Good news in frog world this week.
Beautiful new frog species Boophis ulftunni on Madagascar
Scientists from the Spanish Scientific Research Council have found more than 200 new species of amphibian on Madagascar.
The discovery almost doubles the number of known amphibians on the island, and suggests the find of between 129 and 221 new species of frogs could also double the number of amphibians worldwide if extended to a global scale.
Unfortunately that’s where the good news ends.
The scientists say the natural riches of the island, located off the southeastern coast of Africa, have been largely underestimated and the study fuels more concerns that its unique wildlife is under threat.

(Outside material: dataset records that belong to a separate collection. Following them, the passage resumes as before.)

@[simp] theorem codeWidth_eq : Config.codeWidth = 12 := rfl
@[simp] theorem sentinel_eq : Config.sentinel = 4095 := rfl
@[simp] theorem numLiterals_eq : Config.numLiterals = 256 := rfl
@[simp] theorem firstDyn_eq : Config.firstDyn = 256 := rfl
@[simp] theorem lastDyn_eq : Config.lastDyn = 4094 := rfl
@[simp] theorem dynSlots_eq : Config.dynSlots = 3839 := rfl
@[simp] theorem maxMatchLen_eq : Config.maxMatchLen = 3840 := rfl
@[simp] theorem maxEntryLen_eq : Config.maxEntryLen = 3841 := rfl
@[simp] theorem countWidth_eq : Config.countWidth = 32 := rfl

/-- The formulas of R7. -/
theorem parameters_derived :
    Config.sentinel = 2 ^ Config.codeWidth - 1 ∧ Config.lastDyn = 2 ^ Config.codeWidth - 2 ∧
      Config.firstDyn = Config.numLiterals ∧ Config.dynSlots = Config.lastDyn - Config.firstDyn + 1 ∧
      Config.maxMatchLen = Config.dynSlots + 1 ∧ Config.maxEntryLen = Config.dynSlots + 2 := by
  decide

/-! ### aoutPut -/

@[simp] theorem aoutPut_mode (bs : Bytes) (s : State) : (aoutPut bs s).mode = s.mode := rfl
@[simp] theorem aoutPut_busy (bs : Bytes) (s : State) : (aoutPut bs s).busy = s.busy := rfl
@[simp] theorem aoutPut_nfiles (bs : Bytes) (s : State) : (aoutPut bs s).nfiles = s.nfiles := rfl
@[simp] theorem aoutPut_fidx (bs : Bytes) (s : State) : (aoutPut bs s).fidx = s.fidx := rfl
@[simp] theorem aoutPut_nameOpen (bs : Bytes) (s : State) : (aoutPut bs s).nameOpen = s.nameOpen := rfl
@[simp] theorem aoutPut_lineOpen (bs : Bytes) (s : State) : (aoutPut bs s).lineOpen = s.lineOpen := rfl
@[simp] theorem aoutPut_tailDrop (bs : Bytes) (s : State) : (aoutPut bs s).tailDrop = s.tailDrop := rfl
@[simp] theorem aoutPut_truncSent (bs : Bytes) (s : State) : (aoutPut bs s).truncSent = s.truncSent := rfl
@[simp] theorem aoutPut_fcode (bs : Bytes) (s : State) : (aoutPut bs s).fcode = s.fcode := rfl
@[simp] theorem aoutPut_fcmd (bs : Bytes) (s : State) : (aoutPut bs s).fcmd = s.fcmd := rfl
@[simp] theorem aoutPut_finfo (bs : Bytes) (s : State) : (aoutPut bs s).finfo = s.finfo := rfl
@[simp] theorem aoutPut_wbits (bs : Bytes) (s : State) : (aoutPut bs s).wbits = s.wbits := rfl
@[simp] theorem aoutPut_wcnt (bs : Bytes) (s : State) : (aoutPut bs s).wcnt = s.wcnt := rfl
@[simp] theorem aoutPut_rbits (bs : Bytes) (s : State) : (aoutPut bs s).rbits = s.rbits := rfl
@[simp] theorem aoutPut_rcnt (bs : Bytes) (s : State) : (aoutPut bs s).rcnt = s.rcnt := rfl
@[simp] theorem aoutPut_nextCode (bs : Bytes) (s : State) : (aoutPut bs s).nextCode = s.nextCode := rfl
@[simp] theorem aoutPut_entry (bs : Bytes) (s : State) : (aoutPut bs s).entry = s.entry := rfl
@[simp] theorem aoutPut_sbuf (bs : Bytes) (s : State) : (aoutPut bs s).sbuf = s.sbuf := rfl
@[simp] theorem aoutPut_curCode (bs : Bytes) (s : State) : (aoutPut bs s).curCode = s.curCode := rfl
@[simp] theorem aoutPut_curStr (bs : Bytes) (s : State) : (aoutPut bs s).curStr = s.curStr := rfl
@[simp] theorem aoutPut_dstate (bs : Bytes) (s : State) : (aoutPut bs s).dstate = s.dstate := rfl
@[simp] theorem aoutPut_aout (bs : Bytes) (s : State) : (aoutPut bs s).aout = s.aout ++ bs := rfl
@[simp] theorem aoutPut_ain (bs : Bytes) (s : State) : (aoutPut bs s).ain = s.ain := rfl
@[simp] theorem aoutPut_dout (bs : Bytes) (s : State) : (aoutPut bs s).dout = s.dout := rfl
@[simp] theorem aoutPut_cmdq (bs : Bytes) (s : State) : (aoutPut bs s).cmdq = s.cmdq := rfl
@[simp] theorem aoutPut_uopPort (bs : Bytes) (s : State) : (aoutPut bs s).uopPort = s.uopPort := rfl
@[simp] theorem aoutPut_strBus (bs : Bytes) (s : State) : (aoutPut bs s).strBus = s.strBus := rfl
@[simp] theorem aoutPut_uopRes (bs : Bytes) (s : State) : (aoutPut bs s).uopRes = s.uopRes := rfl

Madagascar, a biodiversity hotspot in the Indian Ocean, is the world’s fourth-largest island and is well known for its exotic inhabitants like the ring-tailed lemur, the fossa and poisonous frogs.

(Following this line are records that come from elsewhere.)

theorem eq_cmdWord_of_rsv {w : Word} (h : w.extractLsb' 8 20 = 0#20) :
    w = cmdWord (w.extractLsb' 28 4).toNat (w.extractLsb' 0 8) := by
  have := w.isLt
  apply BitVec.eq_of_toNat_eq
  rw [Laws.TableRow.cmdWord_toNat (BitVec.isLt _)]
  simp only [BitVec.toNat_eq, BitVec.extractLsb'_toNat, Nat.shiftRight_eq_div_pow, BitVec.toNat_ofNat] at h ⊢
  omega

theorem not_illegalWord_iff (w : Word) :
    ¬ IllegalWord w ↔
      (w.extractLsb' 28 4 ≠ 0x0#4 ∧ w.extractLsb' 28 4 ≠ 0xE#4 ∧ w.extractLsb' 28 4 ≠ 0xF#4) ∧
      w.extractLsb' 8 20 = 0#20 ∧
      (w.extractLsb' 0 8 = 0#8 ∨ w.extractLsb' 28 4 = 0x2#4 ∨ w.extractLsb' 28 4 = 0x6#4) := by
  unfold IllegalWord
  tauto

/-- The fields of a row's match and mask: OP is one of a legal command, RSV is 0, and IMM8 is looked at except
where the command takes a byte (R58). -/
theorem commandRows_fields : ∀ r ∈ commandRows,
    (r.1.extractLsb' 28 4 ≠ 0x0#4 ∧ r.1.extractLsb' 28 4 ≠ 0xE#4 ∧ r.1.extractLsb' 28 4 ≠ 0xF#4) ∧
      r.1.extractLsb' 8 20 = 0#20 ∧ r.1.extractLsb' 0 8 = 0#8 ∧
      r.2.1.extractLsb' 28 4 = 0xF#4 ∧ r.2.1.extractLsb' 8 20 = 0xFFFFF#20 ∧
      r.2.1.extractLsb' 0 8 =
        if r.1.extractLsb' 28 4 = 0x2#4 ∨ r.1.extractLsb' 28 4 = 0x6#4 then 0x00#8 else 0xFF#8 := by
  decide

theorem exists_row_of_op : ∀ op : BitVec 4, op ≠ 0x0#4 → op ≠ 0xE#4 → op ≠ 0xF#4 →
    ∃ r ∈ commandRows, r.1.extractLsb' 28 4 = op := by
  decide

/-- What a row's mask leaves of a word: OP, RSV, and IMM8 unless the command takes a byte. -/
theorem mask_row_fields {r : Word × Word × (Byte → Instr)} (hr : r ∈ commandRows) (w : Word) :
    (w &&& r.2.1).extractLsb' 28 4 = w.extractLsb' 28 4 ∧ (w &&& r.2.1).extractLsb' 8 20 = w.extractLsb' 8 20 ∧
      (w &&& r.2.1).extractLsb' 0 8 =
        if r.1.extractLsb' 28 4 = 0x2#4 ∨ r.1.extractLsb' 28 4 = 0x6#4 then 0#8 else w.extractLsb' 0 8 := by
  obtain ⟨-, -, -, hop, hrsv, himm⟩ := commandRows_fields r hr
  simp only [BitVec.extractLsb'_and, hop, hrsv, himm]
  refine ⟨BitVec.and_allOnes, BitVec.and_allOnes, ?_⟩
  split
  · exact BitVec.and_zero
  · exact BitVec.and_allOnes

/-- What it says of the fields of a word that it matches a row. -/
theorem match_row_iff {r : Word × Word × (Byte → Instr)} (hr : r ∈ commandRows) (w : Word) :
    w &&& r.2.1 = r.1 ↔ w.extractLsb' 28 4 = r.1.extractLsb' 28 4 ∧ w.extractLsb' 8 20 = 0#20 ∧
      (w.extractLsb' 0 8 = 0#8 ∨ w.extractLsb' 28 4 = 0x2#4 ∨ w.extractLsb' 28 4 = 0x6#4) := by
  obtain ⟨-, hrsv, himm, -⟩ := commandRows_fields r hr
  obtain ⟨hop', hrsv', himm'⟩ := mask_row_fields hr w
  constructor
  · intro h
    rw [h] at hop' hrsv' himm'
    rw [himm] at himm'
    refine ⟨hop'.symm, hrsv'.symm.trans hrsv, ?_⟩
    rw [← hop']
    split at himm'
    · rename_i hbyte
      exact .inr hbyte
    · exact .inl himm'.symm
  · rintro ⟨hop, hw, hbyte⟩
    refine word_ext (hop'.trans hop) (hrsv'.trans (hw.trans hrsv.symm)) (himm'.trans ?_)
    rw [himm, ← hop]
    split
    · rfl
    · rename_i hplain
      exact hbyte.resolve_right hplain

Its natural riches have spawned a $390 million-a-year tourism industry, but months of political unrest have compromised any gains in conservation.
David Vieites, researcher at the Spanish National Natural Sciences Museum, said the recent political instability has led to the cutting of the forest within national parks, generating a lot of uncertainty about the future of the planned network of protected areas.
Almost a quarter of the new species discovered have not yet been found in unprotected areas, the study stated. More than 80 percent of the mammals in Madagascar are found nowhere else, while all but one of the 217 previously known species of amphibian are believed by scientists to be native.
Some 80 percent of Madagascar’s rain forest has been destroyed by human demands on the land and decades of rampant logging.
Sorry to get your hopes up – I guess this is more of a good news/bad news story after all.